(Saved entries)
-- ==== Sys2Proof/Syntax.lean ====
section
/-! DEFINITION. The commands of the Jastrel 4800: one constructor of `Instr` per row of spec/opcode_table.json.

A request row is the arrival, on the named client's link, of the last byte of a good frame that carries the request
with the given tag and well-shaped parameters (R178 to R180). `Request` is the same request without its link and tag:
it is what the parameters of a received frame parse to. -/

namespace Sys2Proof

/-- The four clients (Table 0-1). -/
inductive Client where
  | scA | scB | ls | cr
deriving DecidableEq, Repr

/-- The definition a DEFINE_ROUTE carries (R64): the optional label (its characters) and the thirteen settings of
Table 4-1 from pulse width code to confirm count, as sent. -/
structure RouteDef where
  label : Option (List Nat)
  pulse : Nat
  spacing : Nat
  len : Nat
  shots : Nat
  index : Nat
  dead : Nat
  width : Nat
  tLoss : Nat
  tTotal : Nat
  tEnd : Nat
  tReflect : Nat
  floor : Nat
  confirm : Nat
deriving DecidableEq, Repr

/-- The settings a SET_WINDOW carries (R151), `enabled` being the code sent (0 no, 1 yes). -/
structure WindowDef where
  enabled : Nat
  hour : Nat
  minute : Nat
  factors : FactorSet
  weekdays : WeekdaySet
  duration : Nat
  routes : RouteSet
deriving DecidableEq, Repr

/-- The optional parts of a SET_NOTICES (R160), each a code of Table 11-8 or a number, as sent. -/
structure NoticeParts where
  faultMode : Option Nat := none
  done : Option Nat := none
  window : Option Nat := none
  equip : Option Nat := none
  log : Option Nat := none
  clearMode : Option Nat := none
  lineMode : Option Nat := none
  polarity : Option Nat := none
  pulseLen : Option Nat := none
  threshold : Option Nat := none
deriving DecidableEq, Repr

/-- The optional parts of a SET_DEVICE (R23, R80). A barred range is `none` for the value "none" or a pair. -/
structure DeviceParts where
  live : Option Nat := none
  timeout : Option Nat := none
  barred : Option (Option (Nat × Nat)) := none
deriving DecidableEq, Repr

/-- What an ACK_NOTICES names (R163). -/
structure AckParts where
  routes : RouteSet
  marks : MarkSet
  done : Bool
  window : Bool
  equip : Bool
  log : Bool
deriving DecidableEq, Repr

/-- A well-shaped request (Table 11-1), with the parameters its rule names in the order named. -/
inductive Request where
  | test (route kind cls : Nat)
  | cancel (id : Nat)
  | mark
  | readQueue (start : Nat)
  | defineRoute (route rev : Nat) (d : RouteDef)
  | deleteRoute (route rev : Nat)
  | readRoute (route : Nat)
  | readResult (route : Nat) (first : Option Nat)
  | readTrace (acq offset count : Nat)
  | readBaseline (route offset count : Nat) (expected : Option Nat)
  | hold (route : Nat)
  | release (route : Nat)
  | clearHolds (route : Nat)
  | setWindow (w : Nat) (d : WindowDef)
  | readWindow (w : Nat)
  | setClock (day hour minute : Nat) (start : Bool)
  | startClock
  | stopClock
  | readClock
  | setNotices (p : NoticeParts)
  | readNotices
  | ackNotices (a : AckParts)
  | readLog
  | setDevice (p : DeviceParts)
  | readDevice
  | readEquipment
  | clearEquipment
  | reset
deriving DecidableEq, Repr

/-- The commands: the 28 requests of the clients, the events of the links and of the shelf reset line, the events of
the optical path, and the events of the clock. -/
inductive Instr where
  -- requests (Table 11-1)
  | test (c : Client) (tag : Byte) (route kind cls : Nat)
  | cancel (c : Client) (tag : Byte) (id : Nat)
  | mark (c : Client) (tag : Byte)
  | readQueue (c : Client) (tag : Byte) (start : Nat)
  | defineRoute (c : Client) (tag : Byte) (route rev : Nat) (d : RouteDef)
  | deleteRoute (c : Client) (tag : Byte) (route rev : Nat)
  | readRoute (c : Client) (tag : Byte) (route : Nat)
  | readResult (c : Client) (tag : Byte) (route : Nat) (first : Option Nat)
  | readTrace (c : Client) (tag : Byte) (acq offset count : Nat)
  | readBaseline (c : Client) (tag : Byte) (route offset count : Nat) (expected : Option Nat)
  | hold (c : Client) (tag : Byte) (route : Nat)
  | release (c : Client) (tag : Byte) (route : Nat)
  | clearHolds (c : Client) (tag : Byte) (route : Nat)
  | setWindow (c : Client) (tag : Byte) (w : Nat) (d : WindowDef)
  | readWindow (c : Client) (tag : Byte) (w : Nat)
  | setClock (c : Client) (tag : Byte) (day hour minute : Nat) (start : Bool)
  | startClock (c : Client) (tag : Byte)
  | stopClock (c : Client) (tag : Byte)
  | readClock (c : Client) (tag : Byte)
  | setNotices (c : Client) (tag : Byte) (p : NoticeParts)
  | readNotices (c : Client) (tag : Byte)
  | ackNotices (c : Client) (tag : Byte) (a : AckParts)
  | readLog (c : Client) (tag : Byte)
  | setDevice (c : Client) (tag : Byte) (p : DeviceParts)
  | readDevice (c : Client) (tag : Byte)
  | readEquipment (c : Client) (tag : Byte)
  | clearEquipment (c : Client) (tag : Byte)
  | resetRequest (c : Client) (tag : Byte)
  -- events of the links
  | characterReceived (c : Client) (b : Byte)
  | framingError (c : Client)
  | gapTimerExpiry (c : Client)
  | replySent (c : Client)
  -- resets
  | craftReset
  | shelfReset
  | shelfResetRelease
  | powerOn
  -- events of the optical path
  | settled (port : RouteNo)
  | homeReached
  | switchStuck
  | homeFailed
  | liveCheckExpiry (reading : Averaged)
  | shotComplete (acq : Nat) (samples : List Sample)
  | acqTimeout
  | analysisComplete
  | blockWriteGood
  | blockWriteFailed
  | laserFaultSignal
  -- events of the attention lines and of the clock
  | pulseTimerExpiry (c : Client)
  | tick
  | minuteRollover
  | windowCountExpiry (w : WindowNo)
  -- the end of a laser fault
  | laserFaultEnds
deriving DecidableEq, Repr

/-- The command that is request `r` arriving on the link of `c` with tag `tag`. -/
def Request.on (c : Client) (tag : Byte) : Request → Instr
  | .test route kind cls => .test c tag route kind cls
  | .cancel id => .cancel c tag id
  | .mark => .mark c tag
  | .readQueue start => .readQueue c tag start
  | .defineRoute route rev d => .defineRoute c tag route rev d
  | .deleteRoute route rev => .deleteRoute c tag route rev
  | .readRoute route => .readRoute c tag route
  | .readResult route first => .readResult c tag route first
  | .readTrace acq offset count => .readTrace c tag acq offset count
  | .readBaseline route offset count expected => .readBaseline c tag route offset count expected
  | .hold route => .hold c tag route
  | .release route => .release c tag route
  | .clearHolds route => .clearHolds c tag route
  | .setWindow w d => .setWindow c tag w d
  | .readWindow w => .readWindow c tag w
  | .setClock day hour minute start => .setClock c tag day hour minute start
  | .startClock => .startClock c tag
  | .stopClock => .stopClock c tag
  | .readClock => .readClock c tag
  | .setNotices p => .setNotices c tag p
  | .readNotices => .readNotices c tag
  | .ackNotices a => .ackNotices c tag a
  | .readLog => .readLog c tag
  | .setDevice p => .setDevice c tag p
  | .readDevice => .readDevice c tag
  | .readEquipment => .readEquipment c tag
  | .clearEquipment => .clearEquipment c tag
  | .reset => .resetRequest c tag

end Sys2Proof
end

■ **Directions for this task**: Every entry, written out exactly, is what the response should contain.

■ **Finished exercise**:
-- ==== Sys2Proof/Syntax.lean ====
section
/-! DEFINITION. The commands of the Jastrel 4800: one constructor of `Instr` per row of spec/opcode_table.json.

A request row is the arrival, on the named client's link, of the last byte of a good frame that carries the request
with the given tag and well-shaped parameters (R178 to R180). `Request` is the same request without its link and tag:
it is what the parameters of a received frame parse to. -/

namespace Sys2Proof

/-- The four clients (Table 0-1). -/
inductive Client where
  | scA | scB | ls | cr
deriving DecidableEq, Repr

/-- The definition a DEFINE_ROUTE carries (R64): the optional label (its characters) and the thirteen settings of
Table 4-1 from pulse width code to confirm count, as sent. -/
structure RouteDef where
  label : Option (List Nat)
  pulse : Nat
  spacing : Nat
  len : Nat
  shots : Nat
  index : Nat
  dead : Nat
  width : Nat
  tLoss : Nat
  tTotal : Nat
  tEnd : Nat
  tReflect : Nat
  floor : Nat
  confirm : Nat
deriving DecidableEq, Repr

/-- The settings a SET_WINDOW carries (R151), `enabled` being the code sent (0 no, 1 yes). -/
structure WindowDef where
  enabled : Nat
  hour : Nat
  minute : Nat
  factors : FactorSet
  weekdays : WeekdaySet
  duration : Nat
  routes : RouteSet
deriving DecidableEq, Repr

/-- The optional parts of a SET_NOTICES (R160), each a code of Table 11-8 or a number, as sent. -/
structure NoticeParts where
  faultMode : Option Nat := none
  done : Option Nat := none
  window : Option Nat := none
  equip : Option Nat := none
  log : Option Nat := none
  clearMode : Option Nat := none
  lineMode : Option Nat := none
  polarity : Option Nat := none
  pulseLen : Option Nat := none
  threshold : Option Nat := none
deriving DecidableEq, Repr

/-- The optional parts of a SET_DEVICE (R23, R80). A barred range is `none` for the value "none" or a pair. -/
structure DeviceParts where
  live : Option Nat := none
  timeout : Option Nat := none
  barred : Option (Option (Nat × Nat)) := none
deriving DecidableEq, Repr

/-- What an ACK_NOTICES names (R163). -/
structure AckParts where
  routes : RouteSet
  marks : MarkSet
  done : Bool
  window : Bool
  equip : Bool
  log : Bool
deriving DecidableEq, Repr

/-- A well-shaped request (Table 11-1), with the parameters its rule names in the order named. -/
inductive Request where
  | test (route kind cls : Nat)
  | cancel (id : Nat)
  | mark
  | readQueue (start : Nat)
  | defineRoute (route rev : Nat) (d : RouteDef)
  | deleteRoute (route rev : Nat)
  | readRoute (route : Nat)
  | readResult (route : Nat) (first : Option Nat)
  | readTrace (acq offset count : Nat)
  | readBaseline (route offset count : Nat) (expected : Option Nat)
  | hold (route : Nat)
  | release (route : Nat)
  | clearHolds (route : Nat)
  | setWindow (w : Nat) (d : WindowDef)
  | readWindow (w : Nat)
  | setClock (day hour minute : Nat) (start : Bool)
  | startClock
  | stopClock
  | readClock
  | setNotices (p : NoticeParts)
  | readNotices
  | ackNotices (a : AckParts)
  | readLog
  | setDevice (p : DeviceParts)
  | readDevice
  | readEquipment
  | clearEquipment
  | reset
deriving DecidableEq, Repr

/-- The commands: the 28 requests of the clients, the events of the links and of the shelf reset line, the events of
the optical path, and the events of the clock. -/
inductive Instr where
  -- requests (Table 11-1)
  | test (c : Client) (tag : Byte) (route kind cls : Nat)
  | cancel (c : Client) (tag : Byte) (id : Nat)
  | mark (c : Client) (tag : Byte)
  | readQueue (c : Client) (tag : Byte) (start : Nat)
  | defineRoute (c : Client) (tag : Byte) (route rev : Nat) (d : RouteDef)
  | deleteRoute (c : Client) (tag : Byte) (route rev : Nat)
  | readRoute (c : Client) (tag : Byte) (route : Nat)
  | readResult (c : Client) (tag : Byte) (route : Nat) (first : Option Nat)
  | readTrace (c : Client) (tag : Byte) (acq offset count : Nat)
  | readBaseline (c : Client) (tag : Byte) (route offset count : Nat) (expected : Option Nat)
  | hold (c : Client) (tag : Byte) (route : Nat)
  | release (c : Client) (tag : Byte) (route : Nat)
  | clearHolds (c : Client) (tag : Byte) (route : Nat)
  | setWindow (c : Client) (tag : Byte) (w : Nat) (d : WindowDef)
  | readWindow (c : Client) (tag : Byte) (w : Nat)
  | setClock (c : Client) (tag : Byte) (day hour minute : Nat) (start : Bool)
  | startClock (c : Client) (tag : Byte)
  | stopClock (c : Client) (tag : Byte)
  | readClock (c : Client) (tag : Byte)
  | setNotices (c : Client) (tag : Byte) (p : NoticeParts)
  | readNotices (c : Client) (tag : Byte)
  | ackNotices (c : Client) (tag : Byte) (a : AckParts)
  | readLog (c : Client) (tag : Byte)
  | setDevice (c : Client) (tag : Byte) (p : DeviceParts)
  | readDevice (c : Client) (tag : Byte)
  | readEquipment (c : Client) (tag : Byte)
  | clearEquipment (c : Client) (tag : Byte)
  | resetRequest (c : Client) (tag : Byte)
  -- events of the links
  | characterReceived (c : Client) (b : Byte)
  | framingError (c : Client)
  | gapTimerExpiry (c : Client)
  | replySent (c : Client)
  -- resets
  | craftReset
  | shelfReset
  | shelfResetRelease
  | powerOn
  -- events of the optical path
  | settled (port : RouteNo)
  | homeReached
  | switchStuck
  | homeFailed
  | liveCheckExpiry (reading : Averaged)
  | shotComplete (acq : Nat) (samples : List Sample)
  | acqTimeout
  | analysisComplete
  | blockWriteGood
  | blockWriteFailed
  | laserFaultSignal
  -- events of the attention lines and of the clock
  | pulseTimerExpiry (c : Client)
  | tick
  | minuteRollover
  | windowCountExpiry (w : WindowNo)
  -- the end of a laser fault
  | laserFaultEnds
deriving DecidableEq, Repr

/-- The command that is request `r` arriving on the link of `c` with tag `tag`. -/
def Request.on (c : Client) (tag : Byte) : Request → Instr
  | .test route kind cls => .test c tag route kind cls
  | .cancel id => .cancel c tag id
  | .mark => .mark c tag
  | .readQueue start => .readQueue c tag start
  | .defineRoute route rev d => .defineRoute c tag route rev d
  | .deleteRoute route rev => .deleteRoute c tag route rev
  | .readRoute route => .readRoute c tag route
  | .readResult route first => .readResult c tag route first
  | .readTrace acq offset count => .readTrace c tag acq offset count
  | .readBaseline route offset count expected => .readBaseline c tag route offset count expected
  | .hold route => .hold c tag route
  | .release route => .release c tag route
  | .clearHolds route => .clearHolds c tag route
  | .setWindow w d => .setWindow c tag w d
  | .readWindow w => .readWindow c tag w
  | .setClock day hour minute start => .setClock c tag day hour minute start
  | .startClock => .startClock c tag
  | .stopClock => .stopClock c tag
  | .readClock => .readClock c tag
  | .setNotices p => .setNotices c tag p
  | .readNotices => .readNotices c tag
  | .ackNotices a => .ackNotices c tag a
  | .readLog => .readLog c tag
  | .setDevice p => .setDevice c tag p
  | .readDevice => .readDevice c tag
  | .readEquipment => .readEquipment c tag
  | .clearEquipment => .clearEquipment c tag
  | .reset => .resetRequest c tag

end Sys2Proof
end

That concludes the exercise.